When you don’t have end-user feedback yet
If your product doesn’t collect NPS or user feedback today, Floopy still improves routing from day one. Auto feedback (LLM-as-judge on every response) combined with public benchmark scores starts the learning loop immediately. Session NPS is the strongest signal, but the system works without it — you get the optimization benefit even before building a feedback collection pipeline. The weight transition table above shows how signals ramp in as data accumulates.
Best Practices
- Collect session feedback from end users. Even a simple NPS prompt (“How would you rate this conversation? 0-10”) after a session gives the routing engine high-confidence signal. Aim for feedback on at least 10% of sessions.
- Always include both
scoreanduseful. Both fields are required and give the routing engine the full picture — NPS measures satisfaction whileusefulcaptures practical value. - Automate feedback collection. Use LLM-as-judge (a cheap model evaluating the output of an expensive model) or heuristic scoring (response length, format compliance, user engagement signals) to generate auto feedback at scale without manual review. This serves as the automated baseline while session feedback builds up.

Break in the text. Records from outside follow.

/-- The operation writes `C`, and `N` and `Z` from its result; the other flags stay. -/
def WritesNZC (op : Byte → Flags → AluResult) : Prop :=
  ∀ m f, (op m f).flags =
    { f with c := (op m f).flags.c, n := (op m f).value.msb, z := decide ((op m f).value = 0#8) }

theorem shiftLeft_writesNZC : WritesNZC shiftLeft := fun _ _ => flagsNZ_eq _ _
theorem shiftRight_writesNZC : WritesNZC shiftRight := fun _ _ => flagsNZ_eq _ _
theorem rotateLeft_writesNZC : WritesNZC rotateLeft := fun _ _ => flagsNZ_eq _ _
theorem rotateRight_writesNZC : WritesNZC rotateRight := fun _ _ => flagsNZ_eq _ _

/-- A shift or rotate of the operand `m` goes into `A`, or in one bus write to the effective address. -/
theorem exec_shift {op : Byte → Flags → AluResult} (hop : WritesNZC op) {i : Instr} {s : State}
    (hmode : i.mode = .acc ∨ ∃ a, effectiveAddress i.mode s = some a)
    (hx : exec i s = readModifyWrite op i.mode s) :
    ∃ (m : Byte) (u : State), OperandIs i.mode s m ∧ SameButReads s u ∧ ∀ r c,
      r = (op m s.flags).value → c = (op m s.flags).flags.c →
      ((i.mode = .acc ∧ exec i s = .next { s with
          a := r, flags := { s.flags with c := c, n := r.msb, z := decide (r = 0#8) } }) ∨
       ∃ a, effectiveAddress i.mode s = some a ∧ (resolve i.mode s).1 = .mem a ∧
        exec i s = .next ((busWrite u a r).setFlags { s.flags with c := c, n := r.msb, z := decide (r = 0#8) })) := by
  rw [hx]
  rcases hmode with hacc | ⟨a, ha⟩
  · refine ⟨s.a, s, .inr (.inl ⟨hacc, rfl⟩), sameButReads_refl s, ?_⟩
    rintro r c rfl rfl
    rw [← hop, hacc]
    exact .inl ⟨rfl, readModifyWrite_acc op s⟩
  · refine ⟨peek s a, (readOperand i.mode s).2, .inr (.inr ⟨a, ha, rfl⟩), sameButReads_readOperand i.mode s, ?_⟩
    rintro r c rfl rfl
    rw [← hop]
    exact .inr ⟨a, ha, resolve_fst ha, readModifyWrite_eq_busWrite op ha⟩

theorem shiftLeft_toNat (m : Byte) (f : Flags) : (shiftLeft m f).value.toNat = 2 * m.toNat % 256 := by
  rw [shiftLeft, BitVec.toNat_shiftLeft, Nat.shiftLeft_eq, Nat.mul_comm]

theorem shiftLeft_c (m : Byte) (f : Flags) : (shiftLeft m f).flags.c = decide (128 ≤ m.toNat) :=
  m.msb_eq_getLsbD_last.symm.trans m.msb_eq_decide

theorem shiftRight_toNat (m : Byte) (f : Flags) : (shiftRight m f).value.toNat = m.toNat / 2 := by
  rw [shiftRight, BitVec.toNat_ushiftRight, Nat.shiftRight_eq_div_pow]

theorem shiftRight_c (m : Byte) (f : Flags) : (shiftRight m f).flags.c = decide (m.toNat % 2 = 1) :=
  Nat.testBit_zero m.toNat

theorem getElem_bitByte (b : Bool) (k : Nat) {j : Nat} (hj : j < 8) : (bitByte b k)[j] = (b && decide (j = k)) :=
  getLsbD_bitByte b hj

/-- Of the nine bits of `C` and a byte, `C` is bit 8. -/
theorem getLsbD_ofBool_append (c : Bool) (m : Byte) (k : Nat) :
    (BitVec.ofBool c ++ m).getLsbD k = if k < 8 then m.getLsbD k else decide (k = 8) && c := by
  have hbit : (k - 8 = 0) ↔ k < 8 ∨ k = 8 := by omega
  rw [BitVec.getLsbD_append, BitVec.getLsbD_ofBool]
  split
  · rfl
  · next hk => simp [hbit, hk]

/-- The nine bits of `C` and the operand, rotated left by one. -/
theorem rotateLeft_append (m : Byte) (f : Flags) : BitVec.ofBool (rotateLeft m f).flags.c ++ (rotateLeft m f).value =
    (BitVec.ofBool f.c ++ m).rotateLeft 1 := by
  refine BitVec.eq_of_getLsbD_eq fun k hk => ?_
  rw [BitVec.getLsbD_rotateLeft]
  simp only [getLsbD_ofBool_append, rotateLeft, BitVec.getLsbD_or, flagsNZ, BitVec.getLsbD_shiftLeft]
  obtain rfl | rfl | ⟨h0, h8⟩ : k = 0 ∨ k = 8 ∨ (0 < k ∧ k < 8) := by omega
  · simp [getElem_bitByte]
  · simp
  · simp [getElem_bitByte, h8, h0.ne', hk, show k - 1 < 8 by omega]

- Monitor the exploration rate. If exploration is consistently routing to a model that scores poorly, consider removing that model from the candidate set.

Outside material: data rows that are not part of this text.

-- ==== Sys2Proof/Machine/SkipJump.lean ====
section
/-! DEFINITION. The skips on registers and the indexed jump (spec/44_ext_skip_jump.md). -/

namespace Sys2Proof.Machine

/-- 3XKK SE VX, KK (R100). -/
def execSeVxKk (x : RegIx) (kk : Byte) (s : State) : Host.Outcome State Fault Refusal :=
  .next (s.skipIf (s.getV x == kk))

/-- 4XKK SNE VX, KK (R101). -/
def execSneVxKk (x : RegIx) (kk : Byte) (s : State) : Host.Outcome State Fault Refusal :=
  .next (s.skipIf (s.getV x != kk))

/-- 5XY0 SE VX, VY (R102). -/
def execSeVxVy (x y : RegIx) (s : State) : Host.Outcome State Fault Refusal :=
  .next (s.skipIf (s.getV x == s.getV y))

/-- 9XY0 SNE VX, VY (R103). -/
def execSneVxVy (x y : RegIx) (s : State) : Host.Outcome State Fault Refusal :=
  .next (s.skipIf (s.getV x != s.getV y))

/-- BNNN JP V0, NNN (R104): always V0, not reduced to 12 bits. -/
def execJpV0Nnn (nnn : Addr) (s : State) : Host.Outcome State Fault Refusal :=
  .next (s.jump (BitVec.ofNat 16 (nnn.toNat + (s.getV 0).toNat)))

end Sys2Proof.Machine
end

- Start with the Balanced preset, then adjust. After 1,000+ requests with feedback, review the quality signal breakdown to see which weights match your actual quality priorities.

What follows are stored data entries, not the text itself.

-- ==== Sys2Proof/Machine/Dispatch.lean ====
section
/-! DEFINITION. The dispatch: each instruction runs its own meaning (40_step_cycle.md R73). -/

namespace Sys2Proof.Machine

def exec (i : Instr) (s : State) : Host.Outcome State Fault Refusal :=
  match i with
  | .cls => Sys2Proof.Machine.execCls s
  | .ret => Sys2Proof.Machine.execRet s
  | .jp nnn => Sys2Proof.Machine.execJp nnn s
  | .call nnn => Sys2Proof.Machine.execCall nnn s
  | .ldVxKk x kk => Sys2Proof.Machine.execLdVxKk x kk s
  | .addVxKk x kk => Sys2Proof.Machine.execAddVxKk x kk s
  | .ldINnn nnn => Sys2Proof.Machine.execLdINnn nnn s
  | .drw x y n => Sys2Proof.Machine.execDrw x y n s
  | .seVxKk x kk => Sys2Proof.Machine.execSeVxKk x kk s
  | .sneVxKk x kk => Sys2Proof.Machine.execSneVxKk x kk s
  | .seVxVy x y => Sys2Proof.Machine.execSeVxVy x y s
  | .ldVxVy x y => Sys2Proof.Machine.execLdVxVy x y s
  | .orVxVy x y => Sys2Proof.Machine.execOrVxVy x y s
  | .andVxVy x y => Sys2Proof.Machine.execAndVxVy x y s
  | .xorVxVy x y => Sys2Proof.Machine.execXorVxVy x y s
  | .addVxVy x y => Sys2Proof.Machine.execAddVxVy x y s
  | .subVxVy x y => Sys2Proof.Machine.execSubVxVy x y s
  | .shrVxVy x y => Sys2Proof.Machine.execShrVxVy x y s
  | .subnVxVy x y => Sys2Proof.Machine.execSubnVxVy x y s
  | .shlVxVy x y => Sys2Proof.Machine.execShlVxVy x y s
  | .sneVxVy x y => Sys2Proof.Machine.execSneVxVy x y s
  | .jpV0Nnn nnn => Sys2Proof.Machine.execJpV0Nnn nnn s
  | .rndVxKk x kk => Sys2Proof.Machine.execRndVxKk x kk s
  | .skpVx x => Sys2Proof.Machine.execSkpVx x s
  | .sknpVx x => Sys2Proof.Machine.execSknpVx x s
  | .ldVxDt x => Sys2Proof.Machine.execLdVxDt x s
  | .ldVxK x => Sys2Proof.Machine.execLdVxK x s
  | .ldDtVx x => Sys2Proof.Machine.execLdDtVx x s
  | .ldStVx x => Sys2Proof.Machine.execLdStVx x s
  | .addIVx x => Sys2Proof.Machine.execAddIVx x s
  | .ldFVx x => Sys2Proof.Machine.execLdFVx x s
  | .ldBVx x => Sys2Proof.Machine.execLdBVx x s
  | .ldMemVx x => Sys2Proof.Machine.execLdMemVx x s
  | .ldVxMem x => Sys2Proof.Machine.execLdVxMem x s

end Sys2Proof.Machine
end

Migration from per-request feedback systems
If you’re migrating from a per-request feedback system (Helicone, LangSmith, PromptLayer), the translation is straightforward: instead of rating each individual response, rate the end-to-end conversation. One NPS score per session covers every routing decision in that session — multi-turn, tool calls, chained reasoning. You can continue capturing per-request data in parallel for debugging, but the routing engine consumes session-level signal for optimization. Existing per-request ratings can be migrated by aggregating them under each session_id; the first one you POST under a session_id wins.
Availability
Feedback collection is available on all plans. Feedback-driven routing (Smart Cost Routing and Smart Selector integration) is available on the Pro plan.
Continuous Evaluation
Even when end-user feedback is thin, the routing engine keeps its per-(subject, complexity) Model Ranking fresh via a nightly continuous-evaluation pass. A Coolify cron job (continuous-eval, daily at 04:00 UTC) samples up to 50 recent (request, response) pairs from each of the 18 buckets (6 subjects × 3 complexities) and asks an LLM-as-judge to grade each response on a 0–100 scale. Scores are written to the continuous_eval_scores table and rolled into continuous_eval_latest for keyed lookups.
The dashboard ranking query blends the continuous-eval score with user feedback at read time:
final_score = (1 − CONTINUOUS_EVAL_WEIGHT) × user_feedback_score + CONTINUOUS_EVAL_WEIGHT × continuous_eval_scoreThe default weight is 0.3 (30% continuous-eval, 70% user feedback). When only one side is present the final score falls back to whichever exists; when neither exists the ranker falls back to the benchmark prior.
Only requests from organisations that have shares_to_shared_pool = true are sampled, matching the privacy boundary used by the Shared Intelligence Pool. The judge model is configurable via CONTINUOUS_EVAL_JUDGE_MODEL (default meta-llama/Llama-3.3-70B-Instruct-Turbo via Together API).
The admin dashboard (/admin/continuous-eval) showing run history and per-bucket score trends is planned for v3.5 — this release ships the scoring pipeline only.